The six conservatives who dominate the US supreme court ruled in favour of the hard-right Texas senator Ted Cruz in a case seeking to remove limits on campaign finance spending, in a ruling that one dissenting justice said would open the door to “quid pro quo corruption”.
In Federal Election Commission v Ted Cruz for Senate, the Republican senator challenged limits on the use of post-election contributions to pay back loans by candidates to their own campaigns.
During his 2018 re-election victory over Beto O’Rourke, Cruz loaned his campaign $260,000, which was $10,000 over the limit for repayments that were allowable using donations received after the election. The limits were set by the 2002 Bipartisan Campaign Reform Act, widely known as McCain-Feingold after the senators who steered it into law. Cruz was repaid $250,000 and sued in federal court to regain the rest of his loan.

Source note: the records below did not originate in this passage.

/-- A command that answers a next state was accepted, and is its sequence run from where it enters it. -/
theorem exec_next {i : Instr} {s t : State} (h : exec i s = .next t) :
    s.busy = false ∧ ∃ u, Enters i s u ∧ runCommand (commandOf i) u = .next t := by
  cases i with
  | configure sdaPin sclPin speed =>
    simp only [exec, execConfigure] at h
    split at h
    · cases h
    · rename_i hb
      split at h
      · cases h
      · rename_i hi
        split at h
        · cases h
        · cases h
        · rename_i gSda gScl hsda hscl
          simp only [configureMapped] at h
          split at h
          · cases h
          · rename_i hd
            split at h
            · cases h
            · rename_i u hu
              refine ⟨by simpa using hb, pinSetup u, .configure ?_ hsda hscl hd (by rw [configureEntry, hu]; rfl), h⟩
              intro hc
              simpa [hc, idleRequested] using hi
  | start =>
    rw [exec, execStart] at h
    obtain ⟨hb, hc, h⟩ := whenReady_next h
    split at h
    · cases h
    · rename_i u hu; exact ⟨hb, u, .start hc hu, h⟩
  | stop =>
    rw [exec, execStop] at h
    obtain ⟨hb, hc, h⟩ := whenReady_next h
    exact ⟨hb, _, .stop hc, h⟩
  | writeByte b =>
    rw [exec, execWriteByte] at h
    obtain ⟨hb, hc, h⟩ := whenReady_next h
    exact ⟨hb, _, .writeByte hc, h⟩
  | readByte =>
    rw [exec, execReadByte] at h
    obtain ⟨hb, hc, h⟩ := whenReady_next h
    exact ⟨hb, _, .readByte hc, h⟩
  | sendAck =>
    rw [exec, execSendAck] at h
    obtain ⟨hb, hc, h⟩ := whenReady_next h
    exact ⟨hb, _, .sendAck hc, h⟩
  | sendNack =>
    rw [exec, execSendNack] at h
    obtain ⟨hb, hc, h⟩ := whenReady_next h
    exact ⟨hb, _, .sendNack hc, h⟩
  | checkAck =>
    rw [exec, execCheckAck] at h
    obtain ⟨hb, hc, h⟩ := whenReady_next h
    exact ⟨hb, _, .checkAck hc, h⟩
  | getSdaPin =>
    rw [exec, execGetSdaPin] at h
    obtain ⟨hb, hc, h⟩ := whenReady_next h
    exact ⟨hb, _, .getSdaPin hc, h⟩
  | getSclPin =>
    rw [exec, execGetSclPin] at h
    obtain ⟨hb, hc, h⟩ := whenReady_next h
    exact ⟨hb, _, .getSclPin hc, h⟩

/-- A free block that enters a command runs its sequence. -/
theorem exec_enters {i : Instr} {s u : State} (hb : s.busy = false) (h : Enters i s u) :
    exec i s = runCommand (commandOf i) u := by
  cases h with
  | configure idle sda scl distinct entry =>
    have hi : (s.configured && !idleRequested s) = false := by
      cases hc : s.configured
      · rfl
      · simp [idleRequested, idle hc]
    rw [configureEntry, Option.map_eq_some_iff] at entry
    obtain ⟨v, hv, rfl⟩ := entry
    simp [exec, execConfigure, hb, hi, sda, scl, configureMapped, distinct, hv, commandOf]
  | start ready entry => simp [exec, execStart, whenReady, hb, ready, entry, commandOf]
  | stop ready => simp [exec, execStop, whenReady, hb, ready, commandOf]
  | writeByte ready => simp [exec, execWriteByte, whenReady, hb, ready, commandOf]
  | readByte ready => simp [exec, execReadByte, whenReady, hb, ready, commandOf]
  | sendAck ready => simp [exec, execSendAck, whenReady, hb, ready, commandOf]
  | sendNack ready => simp [exec, execSendNack, whenReady, hb, ready, commandOf]
  | checkAck ready => simp [exec, execCheckAck, whenReady, hb, ready, commandOf]
  | getSdaPin ready => simp [exec, execGetSdaPin, whenReady, hb, ready, commandOf]
  | getSclPin ready => simp [exec, execGetSclPin, whenReady, hb, ready, commandOf]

Observers argued that Cruz deliberately overspent by a small amount in order to sue to overturn the law and therefore be allowed to recoup a much larger amount, $545,000, than he never recovered after loaning his 2012 campaign more than a million dollars.
According to the new ruling written by the chief justice, John Roberts, and backed by the other five conservatives on the nine-member court, “The government has not shown that [the law] furthers a permissible anticorruption goal, rather than the impermissible objective of simply limiting the amount of money in politics.”

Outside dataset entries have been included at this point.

-- ==== Sys2Proof/Tests/Slice0.lean ====
section
/-! SUPPORT. Tests and witnesses. A test's expected result is a vector of 95_test_vectors.md, named in its docstring, or
a hand calculation from a rule. A witness shows a concrete state that meets the hypotheses of an obligation. -/

namespace Sys2Proof.Tests.Slice0

open Sys2Proof Sys2Proof.Machine

/-! ## Helpers -/

/-- Whether an outcome is a next state with a property. -/
def after (o : Host.Outcome State Fault Refusal) (p : State → Bool) : Bool :=
  match o with
  | .next t => p t
  | .fault _ => false
  | .refused _ => false

/-- The next state of an outcome, or the reset state. -/
def nextOf (o : Host.Outcome State Fault Refusal) : State :=
  match o with
  | .next t => t
  | .fault _ => State.reset
  | .refused _ => State.reset

/-- An outcome that is a next state is the next state it holds. -/
theorem next_of_after {o : Host.Outcome State Fault Refusal} (h : after o (fun _ => true) = true) :
    o = .next (nextOf o) := by
  cases o with
  | next t => rfl
  | fault r => simp [after] at h
  | refused r => simp [after] at h

/-- Where a command that waits is over, if it is within `n` steps. -/
def restOf : Nat → State → Option State
  | 0, s => if s.busy then none else some s
  | n + 1, s =>
    if s.busy then
      if s.env.host.head? = some .systemReset then none
      else
        match step s with
        | .next t => restOf n t
        | .fault _ => none
        | .refused _ => none
    else some s

theorem runsToRest_of {n : Nat} {s t : State} (h : restOf n s = some t) : RunsToRest s t := by
  induction n generalizing s with
  | zero =>
    cases hb : s.busy <;> simp [restOf, hb] at h
    subst h; exact .rest hb
  | succ n ih =>
    cases hb : s.busy with
    | false => simp [restOf, hb] at h; subst h; exact .rest hb
    | true =>
      by_cases hr : s.env.host.head? = some .systemReset
      · simp [restOf, hb, hr] at h
      · cases hs : step s with
        | next u => simp [restOf, hb, hr, hs] at h; exact .wait hb hr hs (ih h)
        | fault r => simp [restOf, hb, hr, hs] at h
        | refused r => simp [restOf, hb, hr, hs] at h

/-- Where a command is over, within `n` steps after the one that takes it, or the reset state. -/
def endOf (n : Nat) (i : Instr) (s : State) : State := (restOf n (nextOf (exec i s))).getD State.reset

theorem completes_of {n : Nat} {i : Instr} {s : State} (h1 : after (exec i s) (fun _ => true) = true)
    (h2 : (restOf n (nextOf (exec i s))).isSome = true) : Completes i s (endOf n i s) := by
  refine ⟨_, next_of_after h1, runsToRest_of (n := n) ?_⟩
  rw [endOf]
  obtain ⟨t, ht⟩ := Option.isSome_iff_exists.mp h2
  rw [ht]; rfl

/-- Whether a part of a sequence has ended. -/
def ended (r : Run) : Bool :=
  match r with
  | .done _ => true
  | .waiting _ => false

theorem done_of_ended {r : Run} (h : ended r = true) : r = .done r.state := by
  cases r with
  | done t => rfl
  | waiting t => simp [ended] at h

theorem waiting_of_ended {r : Run} (h : ended r = false) : r = .waiting r.state := by
  cases r with
  | done t => simp [ended] at h
  | waiting t => rfl

/-- A quiet environment: frequency 80, a counter that passes 300 between reads, pins 1 and 2 on their own GPIOs and
pin 3 on the GPIO of pin 2. -/
def env : Env := { Env.atReset with pinMap := [(2, 12), (1, 11), (3, 12)], cpuFreq := 80, pace := 300 }

/-- From reset, with that environment. -/
def fresh : State := { State.reset with env := env }

/-- After CONFIGURE 2, 1, 100000, with the lines requested as given (the end state of program P1, but for `LS`). -/
def at' (l : Lines) : State :=
  { fresh with
    cfg := ⟨2, 1, 100000⟩, gpioSda := 12, gpioScl := 11, delay := 270, ls := l, drv := l, configured := true
    resp := 100000 }

/-- The same with no delay. -/
def fast (l : Lines) : State := { at' l with delay := 0 }

/-- A state in whose first delay wait the counter needs a second poll. -/
def unhurried (l : Lines) : State := { at' l with env := { env with ticks := [0, 200] } }

/-- SDA is GPIO 12 and SCL is GPIO 11. What the environment holds low changes before some of the next `n` events: each
pair is the number of an event, counted from 0, and the GPIOs held low from before it on. -/
def moving (n : Nat) (changes : List (Nat × List Nat)) (s : State) : State :=
  { s with env := { s.env with
      moves := (List.range n).map fun i => (changes.filter fun c => c.1 == i).map fun c => c.2 } }

/-- SCL is held low for good (program P5). -/
def stuck (s : State) : State := { s with env := { s.env with heldLow := [11] } }

/-- The counter has stopped. -/
def stopped (s : State) : State := { s with env := { s.env with pace := 0 } }

/-- CHECK_ACK waiting in its stretch poll, SCL held low for good. -/
def hung : State := nextOf (exec .checkAck (stuck (fast ⟨false, true⟩)))

/-- STOP waiting in the delay wait of its first call, the counter stopped. -/
def slow : State := nextOf (exec .stop (stopped (at' ⟨true, false⟩)))

/-! ## WellFormed -/

/-- U6: a CONFIGURE with one pin for both lines is ill-formed; with two it is well-formed. -/
theorem test_wellformed_configure :
    (Instr.configure 2 2 100000).wellFormed = false ∧ (Instr.configure 2 1 100000).wellFormed = true := by decide

/-! ## Encoding (V-ENC1 to V-ENC16, V-INV1 to V-INV7) -/

theorem test_decode_configure : decode 0x01040500061A8000 = .ok (.configure 4 5 400000) := by decide
theorem test_decode_start : decode 0x0200000000000000 = .ok .start := by decide
theorem test_decode_stop : decode 0x0300000000000000 = .ok .stop := by decide
theorem test_decode_writeByte : decode 0x04A0000000000000 = .ok (.writeByte 0xA0) := by decide
theorem test_decode_readByte : decode 0x0500000000000000 = .ok .readByte := by decide
theorem test_decode_sendAck : decode 0x0600000000000000 = .ok .sendAck := by decide
theorem test_decode_sendNack : decode 0x0700000000000000 = .ok .sendNack := by decide
theorem test_decode_checkAck : decode 0x0800000000000000 = .ok .checkAck := by decide
theorem test_decode_getSdaPin : decode 0x0900000000000000 = .ok .getSdaPin := by decide
theorem test_decode_getSclPin : decode 0x0A00000000000000 = .ok .getSclPin := by decide

/-- V-INV1, V-INV3, V-INV4, V-INV5, V-INV7. -/
theorem test_decode_invalid :
    decode 0x0000000000000000 = .error .unknownOpcode ∧ decode 0xFF00000000000000 = .error .unknownOpcode
    ∧ decode 0x0200000000000001 = .error .reservedBitSet ∧ decode 0x04A0000000000100 = .error .reservedBitSet
    ∧ decode 0x0500010000000000 = .error .reservedBitSet := by decide

/-- V-ENC3, V-ENC8 the other way. -/
theorem test_encode :
    encode (.configure 2 1 500) = 0x010201000001F400 ∧ encode (.writeByte 0xA0) = 0x04A0000000000000 := by decide

/-- 30_encoding.md R55, with a hexadecimal operand and a comment. -/
theorem test_text :
    parseLine "WRITE_BYTE 0xA0 ; address".toList = some (.writeByte 0xA0)
    ∧ parseLine "CONFIGURE 2, 1, 100000".toList = some (.configure 2 1 100000)
    ∧ parseLine "CONFIGURE 2, 1, 4294967296".toList = none := by decide

/-! ## calibrate (V-CAL1 to V-CAL7, V-CAL18, V-CAL19) -/

theorem test_calibrate :
    calibrate 1000 80 = 39870 ∧ calibrate 300000 80 = 3 ∧ calibrate 307692 80 = 0 ∧ calibrate 307693 80 = 0
    ∧ calibrate 40000001 80 = 0 ∧ calibrate 1000 0 = 0 ∧ calibrate 1000 8589934 = 4294966870
    ∧ calibrate 1000 8589935 = 4294967370 := by decide

/-! ## The delay wait and set_lines -/

/-- V-W3: the counter wraps between the polls; T0 is 0xFFFFFF00 and the reads show 240, which waits, and 272. -/
theorem test_wait_wraps :
    let s := { at' ⟨true, true⟩ with env := { env with cycles := 0xFFFFFF00, ticks := [0, 0xF0, 0x20] } }
    let u := (waitCycles s).state
    eventsBetween s u = [.cyc 0xFFFFFF00, .cyc 0xFFFFFFF0] ∧ ended (waitCycles s) = false
      ∧ eventsBetween u (pollDelay u).state = [.cyc 0x00000010] ∧ ended (pollDelay u) = true := by decide

/-- V-SL2: a third `CycleRead` ends the delay wait; two low answers, three polls. -/
theorem test_setLines_stretch :
    let m := moving 8 [(4, [11]), (7, [])] (at' ⟨true, false⟩)
    let s := { m with env := { m.env with ticks := [1000, 100, 170] } }
    let next := fun t => (resumeCall t).state
    eventsBetween s (next (next (next (setLines 1 1 s).state)))
      = [.recorded ⟨true, true⟩, .cyc 1000, .cyc 1100, .cyc 1270, .drv ⟨true, true⟩, .rscl false, .rscl false,
          .rscl true] := by decide

/-- V-SL5: operands are masked to bit 0. -/
theorem test_setLines_masks :
    eventsBetween (fast ⟨true, true⟩) (setLines 3 2 (fast ⟨true, true⟩)).state
      = [.recorded ⟨true, false⟩, .drv ⟨true, false⟩] := by decide

/-! ## The commands -/

set_option maxRecDepth 100000 in
/-- V-CFG1: the registers at the end, from reset. -/
theorem test_configure_registers :
    after (exec (.configure 2 1 100000) fresh) (fun t =>
      t.cfg == ⟨2, 1, 100000⟩ && t.gpioSda == 12 && t.gpioScl == 11 && t.delay == 270 && t.ls == ⟨true, true⟩
        && t.drv == ⟨true, true⟩ && t.configured && !t.busy && t.resp == 100000) = true := by decide

/-- V-CFG6: U6 twice, U5, U4. -/
theorem test_configure_refused :
    exec (.configure 2 2 100000) fresh = .refused .pinsNotDistinct
    ∧ exec (.configure 2 3 100000) fresh = .refused .pinsNotDistinct
    ∧ exec (.configure 9 1 100000) fresh = .refused (.pinNotMapped 9)
    ∧ exec (.configure 2 1 100000) (at' ⟨false, true⟩) = .refused .configureNotIdle := by
  refine ⟨?_, ?_, ?_, ?_⟩ <;> rfl

/-- V-SS from (1,0), after an acknowledge, and the recalibration to 670 at 160. -/
theorem test_start :
    let s := { at' ⟨true, false⟩ with env := { env with freqs := [160], pace := 700 } }
    after (exec .start s) (fun t =>
      callsBetween s t == [⟨true, false⟩, ⟨true, true⟩, ⟨false, true⟩] && t.delay == 670 && t.ls == ⟨false, true⟩
        && t.resp == 0 && deviceView s t == [.start]) = true := by decide

/-- V-SS: STOP from idle shows a START and a STOP. -/
theorem test_stop :
    let s := fast ⟨true, true⟩
    after (exec .stop s) (fun t =>
      callsBetween s t == [⟨false, true⟩, ⟨false, true⟩, ⟨true, true⟩] && deviceView s t == [.start, .stop]) = true := by
  decide

/-- V-WR2. -/
theorem test_writeByte :
    let s := fast ⟨true, false⟩
    after (exec (.writeByte 0x5A) s) (fun t =>
      callsBetween s t == [⟨false, false⟩, ⟨false, true⟩, ⟨true, false⟩, ⟨true, true⟩, ⟨false, false⟩, ⟨false, true⟩,
        ⟨true, false⟩, ⟨true, true⟩, ⟨true, false⟩, ⟨true, true⟩, ⟨false, false⟩, ⟨false, true⟩, ⟨true, false⟩,
        ⟨true, true⟩, ⟨false, false⟩, ⟨false, true⟩] && t.ls == ⟨false, true⟩ && t.resp == 0) = true := by decide

/-- A slave that holds SCL low through the first rise of WRITE_BYTE and lets go at the second poll: still one high phase
for each bit, so bits 7 to 1 of 0x5A (44_byte_transfer.md R121 (a)). -/
theorem test_writeByte_stretched :
    let s := moving 6 [(2, [11]), (5, [])] (fast ⟨true, false⟩)
    after (step (nextOf (exec (.writeByte 0x5A) s))) (fun t =>
      !t.busy && deviceView s t == [.bit false, .bit true, .bit false, .bit true, .bit true, .bit false, .bit true])
      = true := by decide

/-- V-RD1: SDA is low from the third sample to the sixth. -/
theorem test_readByte :
    let s := moving 40 [(14, [12]), (38, [])] (fast ⟨true, false⟩)
    after (exec .readByte s) (fun t => t.resp == 0xC3 && t.ls == ⟨true, false⟩) = true := by decide

/-- V-RD7: the block holds SDA low. -/
theorem test_readByte_held :
    after (exec .readByte (fast ⟨false, true⟩)) (fun t => t.resp == 0 && t.ls == ⟨false, false⟩) = true := by decide

/-- V-ACK6. -/
theorem test_sendAck :
    let s := fast ⟨false, true⟩
    after (exec .sendAck s) (fun t =>
      callsBetween s t == [⟨false, false⟩, ⟨false, false⟩, ⟨false, true⟩, ⟨false, false⟩, ⟨true, false⟩]
        && t.ls == ⟨true, false⟩) = true := by decide

/-- V-ACK7. -/
theorem test_sendNack :
    let s := fast ⟨false, false⟩
    after (exec .sendNack s) (fun t =>
      callsBetween s t == [⟨false, false⟩, ⟨true, false⟩, ⟨true, true⟩, ⟨true, false⟩, ⟨true, false⟩]
        && t.ls == ⟨true, false⟩) = true := by decide

/-- V-ACK3: raw 0 is true; a slave that pulls SDA low while SCL is low shows as the data bit 0 (20_memory.md R49). -/
theorem test_checkAck_ack :
    let s := moving 3 [(2, [12])] (fast ⟨false, true⟩)
    after (exec .checkAck s) (fun t => t.resp == 1 && t.ls == ⟨true, false⟩ && deviceView s t == [.bit false])
      = true := by decide

/-- V-ACK4: raw 1 is false. -/
theorem test_checkAck_nack :
    let s := fast ⟨false, true⟩
    after (exec .checkAck s) (fun t => t.resp == 0 && deviceView s t == [.bit true]) = true := by decide

/-- V-CFG5. -/
theorem test_getPins :
    after (exec .getSdaPin (at' ⟨true, true⟩)) (fun t => t.resp == 2 && t.hist == []) = true
    ∧ after (exec .getSclPin (at' ⟨true, true⟩)) (fun t => t.resp == 1 && t.hist == []) = true := by decide

/-- P5: the hang of CHECK_ACK. -/
theorem test_hang :
    hung.busy = true ∧ hung.upc = ⟨some .checkAck, 1, .stretchPoll⟩ ∧ hung.ls = ⟨true, true⟩
    ∧ hung.drv = ⟨true, true⟩ ∧ hung.resp = 100000 ∧ samplesBetween (fast ⟨false, true⟩) hung = [] := by decide

/-- P5: the next command is refused, and the hang goes on. -/
theorem test_hang_goes_on :
    exec .stop hung = .refused .commandWhileBusy
    ∧ after (step hung) (fun t => t.busy && t.upc == ⟨some .checkAck, 1, .stretchPoll⟩) = true := ⟨rfl, by decide⟩

/-- Going on: the stretch ends, and SDA then reads 0. -/
theorem test_stretch_ends :
    after (step (moving 1 [(0, [12])] hung)) (fun t => !t.busy && t.resp == 1 && t.ls == ⟨true, false⟩) = true := by
  decide

/-- The word a host presents next runs as the first command after reset (V-ENC6 refused there by U2). -/
theorem test_fetch_start :
    step (State.reset.withFetchWord 64 0x0200000000000000) = .refused .notConfigured := rfl

set_option maxRecDepth 100000 in
/-- CONFIGURE as the first command after reset. -/
theorem test_fetch_configure :
    after (step (State.reset.withFetchWord 64 0x010201000186A000)) (fun t => t.configured && !t.busy) = true := by decide

/-! ## Witnesses

Each is named after the obligation whose hypotheses it meets. -/

theorem witness_EncodeInvertsDecode : decode 0x010201000186A000 = .ok (.configure 2 1 100000) := by decide

theorem witness_OperandsAreTheWordsFields :
    decode 0x0100FFFFFFFFFF00 = .ok (.configure 0 255 4294967295) ∧ decode 0x04FF000000000000 = .ok (.writeByte 0xFF) := by
  decide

Critics say Roberts has led a court determined to remove all limits on money in politics, thereby corrupting the American political process itself.
Particularly at issue is Citizens United v Federal Elections Commission, a 2010 ruling which said private entities have the same free speech rights as individuals and therefore should not face limits on campaign donations. Roberts explicitly referred to the case in his decision.

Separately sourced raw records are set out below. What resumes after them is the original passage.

def State.dropInn (s : State) (p i : Nat) : State := s.modPkg p fun x => { x with inn := x.inn.filter (·.id ≠ i) }

/-- The tub packet is still on its way to its destination. -/
def State.underWay (s : State) (i : Nat) : Bool :=
  s.packets.any (·.id = i) || s.pkgs.any fun x => x.ports.any fun k => k.tubq.any (·.id = i)

/-- The packet holds elements of a tub. -/
def Packet.isTub (x : Packet) : Bool := match x.body with | .tub _ _ => true | _ => false

def Packet.elems (x : Packet) : List Elem :=
  match x.body with | .tub _ es => es | .ack _ es => es | _ => []

def Packet.rlanes (x : Packet) : List RLane :=
  match x.body with | .loadReq _ _ _ ls => ls | .loadReply _ _ ls => ls | _ => []

/-- The addresses of a packet's accesses, in the order in which they issue. -/
def Packet.places (x : Packet) : List Nat := x.elems.map (·.pa) ++ x.rlanes.map (·.pa)

/-- Two addresses of a package lie at one home (R156): the LS of one core, or one pseudo-channel. -/
def State.oneHome (s : State) (p a b : Nat) : Bool :=
  match homeOf a, homeOf b with
  | .ls c _, .ls d _ => c = d
  | .hbm, .hbm => hashPc (s.pkg p).hashm a = hashPc (s.pkg p).hashm b
  | _, _ => false

/-- The packets of a packet's source and key that were taken in before it and still have accesses to perform. -/
def State.ahead (s : State) (p : Nat) (x : Packet) : List Packet :=
  (s.pkg p).inn.filter fun y => y.src = x.src && y.dkey = x.dkey && y.taken ≠ 0 && y.id ≠ x.id

/-- The cycle after which a packet may issue its accesses: its arrival (R176); a load request also follows every element of the
packets that left its source for its key before it (R187). -/
def State.issueBase (s : State) (p : Nat) (x : Packet) (a : Nat) : Nat :=
  if x.isTub then a else (((s.ahead p x).filter (·.isTub)).flatMap (·.issues)).foldl max a

/-- The cycles in which a packet's accesses issue: one after the other, and none before an access of an earlier packet to its home, so
that accesses of one source and key are performed in order at every home (R176, R214; DEDUCED, entry 33). -/
def State.issueCycles (s : State) (p : Nat) (x : Packet) (b : Nat) : List Nat :=
  let old := (s.ahead p x).flatMap fun y => y.places.zip y.issues
  (x.places.zip (List.range x.places.length)).map fun z =>
    ((old.filter fun o => s.oneHome p z.1 o.1).map (·.2)).foldl max (b + 1 + z.2)

/-- A packet taken in gets the cycles in which its accesses issue. -/
def State.beginIssue (s : State) (p : Nat) (x : Packet) : State :=
  let l := s.issueCycles p x (s.issueBase p x s.wtc)
  let now := s.wtc
  let s := s.modInn p x.id fun y => { y with taken := now, issues := l, entered := 0 }
  (l.zip (List.range l.length)).foldl (fun (s : State) z =>
    s.at z.1 pRemote [1, 0, now] (if x.isTub then .elementIssue p x.id z.2 else .remoteLoadAccess p x.id z.2)) s
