/-- HAUL_PIECE_WRITE (R271): writes to other cores' LS are performed, and in a haul-phase cycle the next piece's write
begins. -/
def execHaulPieceWrite (p c : Nat) (s : State) : Out :=
  let s := State.doTodos p c 64 s
  match s.haulCard p c with
  | none => .next s
  | some k =>
    if s.wtc ≠ haulAt s.wtc then .next s
    else
      let s := s.haulNext p c (s.wtc + 1)
      match k.haul.pieces.find? (!·.index) with
      | none => .next s
      | some x =>
        .next (if x.ready.any (· + 8 ≤ s.wtc) && k.haul.lastW ≠ some s.wtc && k.haul.hold ≠ some (s.wtc, true) &&
            !(s.walks.any fun w => w.for_ = .piece k.id x.k true) then s.writePiece p c k x
          else s)

/-! ## The cards (R264, R267 to R269) -/

/-- A haul card of a type starts; its first piece issues in the first haul-phase cycle from this one. -/
def State.startHaul (s : State) (p c i ty : Nat) : State :=
  match s.card? p c i with
  | none => s
  | some k =>
    if k.q = 1 && cType k.words = ty && s.mayStart p c k then (s.startCard p c k).haulNext p c s.wtc else s

/-- `copy` (R267). -/
def execCopy (p c i : Nat) (s : State) : Out := .next (s.startHaul p c i 1)

/-- `fill` (R268). -/
def execFill (p c i : Nat) (s : State) : Out := .next (s.startHaul p c i 2)

/-- `gather` (R269). -/
def execGather (p c i : Nat) (s : State) : Out := .next (s.startHaul p c i 3)

end Sys2Proof.Machine
end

“This court has recognised only one permissible ground for restricting political speech: the prevention of ‘quid pro quo’ corruption or its appearance,” he wrote.
The liberal justice Elena Kagan, in dissent, argued that the ruling would enable precisely such “quid pro quo corruption”.
“All the money does is enrich the candidate personally at a time when he can return the favor – by a vote, a contract, an appointment,” she wrote.
“It takes no political genius to see the heightened risk of corruption – the danger of ‘I’ll make you richer and you’ll make me richer’ arrangements between donors and officeholders.”
Ian Milhiser, senior correspondent at Vox and author of The Agenda: How a Republican Supreme Court is Reshaping America, wrote that the six Republican appointees on the court had “escalated” a long-running “war with campaign finance laws” with a ruling that would be “a boon to wealthy candidates”.
“Now that this limit on loan repayments has been struck down, lawmakers with sufficiently creative accountants may be able to use such loans to give themselves a steady income stream from campaign donors.”
In return, Milhiser said, candidates “may be inclined to reward donors who help them recoup the cost of personal loans”.
Richard Painter, a former White House ethics chief under the Republican president George W Bush, tweeted about how he saw the implications of the ruling: “Loan your campaign lots of money, get elected, then fundraise so people can buy favors by donating money that goes right into your personal bank account. That’s bribery of a federal official, not free speech.”
“This court needs more justices,” he added, referring to the growing calls to increase the size of the court in order to remedy the rightwing lurch exemplified by the draft ruling indicating the imminent fall of the right to abortion.